§ About this exercise: Can the data below be echoed back word for word?

§ Task inputs:
/-- COUNT-VOID (R77). -/
def countVoidEffect (a : List Byte) (s : State) : Answer :=
  withProfiled 1 a s fun i =>
    let l := s.lane i
    match l.state, l.session with
    | .held, some x | .ended, some x | .fault, some x =>
      match x.stack with
      | [] => .refused .state s
      | b :: r =>
        .taken (byte i.val :: (b.bytes ++ [byte r.length]))
          (s.setLane i { l with session := some { x with stack := r } })
    | _, _ => .refused .state s

/-- R78 step 3: an AUDIT session declares rolls of its audit set only. -/
def Purpose.allowsRoll (p : Purpose) (c : Code) : Bool :=
  match p with
  | .audit m => has m c
  | .tillClose _ | .pickup _ | .delivery _ => true

/-- COUNT-ROLLS (R78). -/
def countRollsEffect (a : List Byte) (s : State) : Answer :=
  withProfiled 4 a s fun i =>
    let l := s.lane i
    match usedCode s.denoms (arg a 1 1) with
    | none => .refused .argument s
    | some c =>
      if s.denoms[c].kind ≠ .roll then .refused .argument s
      else match l.session with
        | none => .refused .state s
        | some x =>
          if x.purpose.allowsRoll c = false then .refused .argument s
          else
            .taken ([byte i.val, byte c.val] ++ le 2 x.rolls[c] ++ le 2 (arg a 2 2))
              (s.setLane i { l with session := some { x with rolls := x.rolls.set c (arg a 2 2) } })

/-- COUNT-ABORT (R84). -/
def countAbortEffect (a : List Byte) (s : State) : Answer :=
  withProfiled 1 a s fun i =>
    let l := s.lane i
    match l.session with
    | none => .refused .state s
    | some x =>
      .taken ([byte i.val, byte x.purpose.value] ++ le 2 x.purpose.target ++ [byte x.stack.length])
        ((s.releaseLane i).setLane i
          { l with state := .idle, session := none, hold := none,
                   tx := if l.state = .opened then l.tx.issue .hold else l.tx })

end Sys2Proof.Machine
end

§ Final answer:
/-- COUNT-VOID (R77). -/
def countVoidEffect (a : List Byte) (s : State) : Answer :=
  withProfiled 1 a s fun i =>
    let l := s.lane i
    match l.state, l.session with
    | .held, some x | .ended, some x | .fault, some x =>
      match x.stack with
      | [] => .refused .state s
      | b :: r =>
        .taken (byte i.val :: (b.bytes ++ [byte r.length]))
          (s.setLane i { l with session := some { x with stack := r } })
    | _, _ => .refused .state s

/-- R78 step 3: an AUDIT session declares rolls of its audit set only. -/
def Purpose.allowsRoll (p : Purpose) (c : Code) : Bool :=
  match p with
  | .audit m => has m c
  | .tillClose _ | .pickup _ | .delivery _ => true

/-- COUNT-ROLLS (R78). -/
def countRollsEffect (a : List Byte) (s : State) : Answer :=
  withProfiled 4 a s fun i =>
    let l := s.lane i
    match usedCode s.denoms (arg a 1 1) with
    | none => .refused .argument s
    | some c =>
      if s.denoms[c].kind ≠ .roll then .refused .argument s
      else match l.session with
        | none => .refused .state s
        | some x =>
          if x.purpose.allowsRoll c = false then .refused .argument s
          else
            .taken ([byte i.val, byte c.val] ++ le 2 x.rolls[c] ++ le 2 (arg a 2 2))
              (s.setLane i { l with session := some { x with rolls := x.rolls.set c (arg a 2 2) } })

/-- COUNT-ABORT (R84). -/
def countAbortEffect (a : List Byte) (s : State) : Answer :=
  withProfiled 1 a s fun i =>
    let l := s.lane i
    match l.session with
    | none => .refused .state s
    | some x =>
      .taken ([byte i.val, byte x.purpose.value] ++ le 2 x.purpose.target ++ [byte x.stack.length])
        ((s.releaseLane i).setLane i
          { l with state := .idle, session := none, hold := none,
                   tx := if l.state = .opened then l.tx.issue .hold else l.tx })

end Sys2Proof.Machine
end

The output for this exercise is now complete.